(Stored items)

-- ==== Sys2Proof/Machine/Register.lean ====
section
/-! DEFINITION. The register instructions READ and WRITE (44_dispatch.md R225, R227, R228). A broadcast frame is
dispatched exactly like a device-addressed one, so the target plays no part. -/

namespace Sys2Proof.Machine

open Sys2Proof

/-- `READ`: `Call store.local_read(a, n)`; the answer becomes a status frame when it returns
(44_dispatch.md R227). Another parameter count raises `DISPATCH_SHAPE`. -/
def execRead (_target : Target) (params : List Byte) (s : State) : Result :=
  match readOperands params with
  | some (a, n) => .next (issueCall (.localRead a n) (beginDispatch [.enterPhase .consume] s))
  | none => .next (raise .dispatchShape s)

/-- `WRITE`: `Call store.local_write(a, d, P − 1)`, no status frame (44_dispatch.md R228). Fewer than two
parameters raise `DISPATCH_SHAPE`. -/
def execWrite (_target : Target) (params : List Byte) (s : State) : Result :=
  match writeOperands params with
  | some (a, ds) =>
      .next (issueCall (.localWrite a ds (BitVec.ofNat 8 ds.length)) (beginDispatch [.enterPhase .consume] s))
  | none => .next (raise .dispatchShape s)

end Sys2Proof.Machine
end

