-- ==== Sys2Proof/Certificates/Slice0/Obligations.lean ====
section
/-! DEFINITION. The statements for the provers, from the numbered rules of spec/. OBLIGATIONS.json says of each
what it claims and which rules it cites. A run is `runSteps`, the host's `Core.run` at
the machine's own types. -/

open Sys2Proof Sys2Proof.Machine

/-! ### Encoding -/

/-- Decoding the frame of a well-formed instruction gives that instruction and leaves the bytes after it.
(30_encoding.md R82, R84 to R87.) -/
def Obligations.DecodeInvertsEncode : Prop :=
  ∀ (c : Config) (i : Instr) (rest : List Byte), c.wf = true → i.wf c = true →
    decode c (encode c i ++ rest) = .ok (i, rest)

/-- A byte sequence the decoder accepts is the frame of a well-formed instruction, and of no other.
(30_encoding.md R82, R84 to R87.) -/
def Obligations.DecodedBytesAreTheEncodedFrame : Prop :=
  ∀ (c : Config) (bs : List Byte) (i : Instr) (rest : List Byte), c.wf = true →
    decode c bs = .ok (i, rest) → i.wf c = true ∧ bs = encode c i ++ rest

/-- The checksum law: the sum of id to checksum is 0xFF exactly when the checksum is the complement of the sum of
the bytes before it. (30_encoding.md R84.) -/
def Obligations.ChecksumValidExactlyForTheComplement : Prop :=
  ∀ (bs : List Byte) (chk : Byte),
    (checksumValid (bs ++ [chk]) = true ↔ sum8 (bs ++ [chk]) = 0xFF#8)
      ∧ (checksumValid (bs ++ [chk]) = true ↔ chk = ~~~ (sum8 bs))

/-- Words written out from the encodings of the spec: the example frames of 30_encoding.md and a rejected code.
(30_encoding.md R87 to R93, with RC's codes (log 1).) -/
def Obligations.SpecExampleFramesDecode : Prop :=
  decode Config.rc [0xFF#8, 0xFF#8, 0x01#8, 0x02#8, 0x01#8, 0xFB#8] = .ok (.ping 0x02#8, [])
    ∧ decode Config.rc [0xFF#8, 0xFF#8, 0x01#8, 0x04#8, 0x02#8, 0x2B#8, 0x01#8, 0xCC#8]
        = .ok (.read .device [0x2B#8, 0x01#8], [])
    ∧ decode Config.rc [0xFF#8, 0xFF#8, 0x01#8, 0x04#8, 0x03#8, 0x1E#8, 0x05#8, 0xD4#8]
        = .ok (.write .device [0x1E#8, 0x05#8], [])
    ∧ decode Config.rc [0xFF#8, 0xFF#8, 0x01#8, 0x02#8, 0x06#8, 0xF6#8] = .ok (.reset 0x02#8, [])
    ∧ decode Config.rc [0xFF#8, 0xFF#8, 0x01#8, 0x02#8, 0x08#8, 0xF4#8] = .ok (.bootload 0x02#8, [])
    ∧ decode Config.rc [0xFF#8, 0xFF#8, 0xFE#8, 0x06#8, 0x84#8, 0x24#8, 0x02#8, 0x03#8, 0x04#8, 0x4A#8]
        = .ok (.aggRead .broadcast [0x24#8, 0x02#8, 0x03#8, 0x04#8], [])
    ∧ decode Config.rc [0xFF#8, 0xFF#8, 0xFE#8, 0x02#8, 0x01#8, 0xFE#8]
        = .ok (.reject 0xFE#8 0x02#8 0x01#8, [0xFE#8])

/-- The codes of the registers and records: the ten classifier states 0 to 9, each code naming its state and 10 to 15
naming none; the Actions 0 to 3; the directions 0 and 1; the reject reasons 1 to 5; the faults 1 to 4. (10_state.md
R20, R25, R30; 60_exceptions.md R251, R255; that no other state can be held is log 10.) -/
def Obligations.RegisterAndRecordCodes : Prop :=
  [CState.seekSync1, .seekSync2, .readId, .readLen, .readInstr, .resetConfirm, .bootloadConfirm, .pingConfirm,
      .collectParams, .relayRemainder].map (fun c => c.code.toNat) = [0, 1, 2, 3, 4, 5, 6, 7, 8, 9]
    ∧ (∀ c : CState, cstateOfCode c.code = some c)
    ∧ (∀ v : BitVec 4, cstateOfCode v = none ↔ 10 ≤ v.toNat)
    ∧ [Action.buffered, .passedThrough, .frameComplete, .frameRejected].map (fun a => a.code.toNat) = [0, 1, 2, 3]
    ∧ [Dir.rx, .tx].map (fun d => d.code.toNat) = [0, 1]
    ∧ [RejectReason.badSync2, .lenRange, .badInstr, .checksum, .rxTimeout].map (·.code) = [1, 2, 3, 4, 5]
    ∧ [FaultCode.egressOverflow, .captureOverflow, .dispatchShape, .scratchOverflow].map (·.code) = [1, 2, 3, 4]

/-! ### From host bytes to the instruction that runs -/

/-- MAIN's step at a `DISPATCH` micro-operation is `exec` of the instruction its packet decodes to, on the state
with the move taken off the schedule, which changes no other field. (44_dispatch.md R220; the schedule fields are
the model's (log 2).) -/
def Obligations.StepRunsTheDispatchedInstruction : Prop :=
  ∀ (s : State) (k : Kind) (p : Packet) (rest : List Uop) (i : Instr),
    Running s → nextMove s = .main → s.pendingCall = none → s.uops = .dispatch k p :: rest →
    decodeDispatch s.cfg k p = some i →
      step s = exec i (takeMove s)
        ∧ takeMove s = { s with moves := (takeMove s).moves, fresh := (takeMove s).fresh }

/-- MAIN's step in the CONSUME phase is the classifier's transition on the next host byte; in `READ_INSTR`, where
no rule admits the byte, it is `exec` of the reject row. (40_classifier.md R110, R122; the schedule fields are the
model's (log 2).) -/
def Obligations.StepConsumesTheNextHostByte : Prop :=
  ∀ (s : State) (b : Byte) (rest : List Byte),
    Running s → nextMove s = .main → s.pendingCall = none → s.uops = [] → s.mainPhase = .consume →
    1 ≤ s.consumeLeft → s.hostIn = b :: rest →
      step s = consume b (takeMove s)
        ∧ ∀ id len : Byte, s.cstate = .readInstr → s.scratch = [0xFF#8, 0xFF#8, id, len] →
            s.cfg.classOf id b = .rejected → step s = exec (.reject id len b) (takeMove s)

/-- From idle, MAIN consumes the frame of a well-formed instruction byte by byte and arrives, with nothing relayed
or queued, nothing stopped and one `DISPATCH` left to do, at the state whose next step runs exactly that
instruction. (40_classifier.md R110 to R129.) -/
def Obligations.ClassifierDeliversTheEncodedInstruction : Prop :=
  ∀ (s : State) (i : Instr) (rest : List Byte) (ms : List Move),
    Running s → s.pendingCall = none → s.uops = [] → s.mainPhase = .consume → s.cstate = .seekSync1 →
    i.wf s.cfg = true → (∀ id len code, i ≠ .reject id len code) →
    s.hostIn = encode s.cfg i ++ rest → (encode s.cfg i).length ≤ s.consumeLeft →
    s.moves = mains (encode s.cfg i).length ++ ms →
      ∃ t : State, runSteps (encode s.cfg i).length s = .next t
        ∧ fetch t = some i ∧ (∃ k p, t.uops = [.dispatch k p]) ∧ stopReason t = none
        ∧ t.moves = ms ∧ t.hostIn = rest ∧ t.consumeLeft = s.consumeLeft - (encode s.cfg i).length
        ∧ t.cstate = .seekSync1 ∧ t.scratch = [] ∧ t.lastAction = .frameComplete
        ∧ t.busOut = s.busOut ∧ t.egress = s.egress ∧ t.rejects = s.rejects ∧ t.calls = s.calls

/-- From idle, MAIN consumes the prefix of a frame whose instruction byte no rule admits and arrives at the state
whose next step runs the reject row on that byte. (40_classifier.md R112 to R117, R122.) -/
def Obligations.ClassifierDeliversTheRejectedByte : Prop :=
  ∀ (s : State) (id len code : Byte) (rest : List Byte) (ms : List Move),
    Running s → s.pendingCall = none → s.uops = [] → s.mainPhase = .consume → s.cstate = .seekSync1 →
    (Instr.reject id len code).wf s.cfg = true →
    s.hostIn = encode s.cfg (.reject id len code) ++ rest → 5 ≤ s.consumeLeft → s.moves = mains 5 ++ ms →
      ∃ t : State, runSteps 4 s = .next t
        ∧ fetch t = some (.reject id len code) ∧ t.hostIn = code :: rest ∧ t.moves = .main :: ms
        ∧ t.scratch = [0xFF#8, 0xFF#8, id, len] ∧ t.busOut = s.busOut ∧ t.egress = s.egress

/-- A frame whose checksum byte is wrong runs nothing and queues nothing: it is rejected with CHECKSUM, and its
bytes are relayed, but for a final 0xFF, which is kept. (40_classifier.md R111, R123, R129.) -/
def Obligations.WrongChecksumFrameIsResynced : Prop :=
  ∀ (s : State) (i : Instr) (bad : Byte) (rest : List Byte) (ms : List Move),
    Running s → s.pendingCall = none → s.uops = [] → s.mainPhase = .consume → s.cstate = .seekSync1 →
    i.wf s.cfg = true → (∀ id len code, i ≠ .reject id len code) →
    (encode s.cfg i).getLast? ≠ some bad →
    s.hostIn = (encode s.cfg i).dropLast ++ bad :: rest → (encode s.cfg i).length ≤ s.consumeLeft →
    s.moves = mains (encode s.cfg i).length ++ ms →
      ∃ t : State, runSteps (encode s.cfg i).length s = .next t
        ∧ t.uops = .reject .checksum :: (relayed t.uops).map .busWrite
        ∧ relayed t.uops ++ t.scratch = (encode s.cfg i).dropLast ++ [bad]
        ∧ t.scratch = (if bad = 0xFF#8 then [0xFF#8] else [])
        ∧ t.cstate = (if bad = 0xFF#8 then .seekSync2 else .seekSync1)
        ∧ t.lastAction = .frameRejected ∧ t.egress = s.egress ∧ t.calls = s.calls

/-! ### The instructions -/

/-- PING completes in every state: the dispatch step puts the six `Enqueue`s of the status frame `FF FF LOCAL_ID
02 00 chk` before what MAIN had still to do, and changes nothing else. (44_dispatch.md R230; the granularity and
the marker `enterPhase` are the model's (log 7, log 8).) -/
def Obligations.PingDispatchesItsStatus : Prop :=
  ∀ (s : State) (len : Byte),
    exec (.ping len) s = .next { s with
      mainPhase := .dispatch
      uops := [.enqueue 0xFF#8, .enqueue 0xFF#8, .enqueue s.cfg.localId, .enqueue 0x02#8, .enqueue 0x00#8,
        .enqueue (~~~ (s.cfg.localId + 0x02#8)), .enterPhase .consume] ++ s.uops.tail }

/-- RESET completes in every state: the dispatch step records `eraseConfiguration()`, holds in it, and leaves
`restart(false)` to follow; nothing else changes. (44_dispatch.md R231; the granularity and the micro-operation
`restart` are the model's (log 7, log 8).) -/
def Obligations.ResetDispatchErasesFirst : Prop :=
  ∀ (s : State) (len : Byte),
    exec (.reset len) s = .next { s with
      mainPhase := .dispatch
      uops := .restart false :: s.uops.tail
      calls := s.calls ++ [.eraseConfiguration]
      pendingCall := some .eraseConfiguration }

▶ Try it
The answer must be every line of the data that contains the word "consumeLeft".

▶ Response to the task
    1 ≤ s.consumeLeft → s.hostIn = b :: rest →
    s.hostIn = encode s.cfg i ++ rest → (encode s.cfg i).length ≤ s.consumeLeft →
        ∧ t.moves = ms ∧ t.hostIn = rest ∧ t.consumeLeft = s.consumeLeft - (encode s.cfg i).length
    s.hostIn = encode s.cfg (.reject id len code) ++ rest → 5 ≤ s.consumeLeft → s.moves = mains 5 ++ ms →
    s.hostIn = (encode s.cfg i).dropLast ++ bad :: rest → (encode s.cfg i).length ≤ s.consumeLeft →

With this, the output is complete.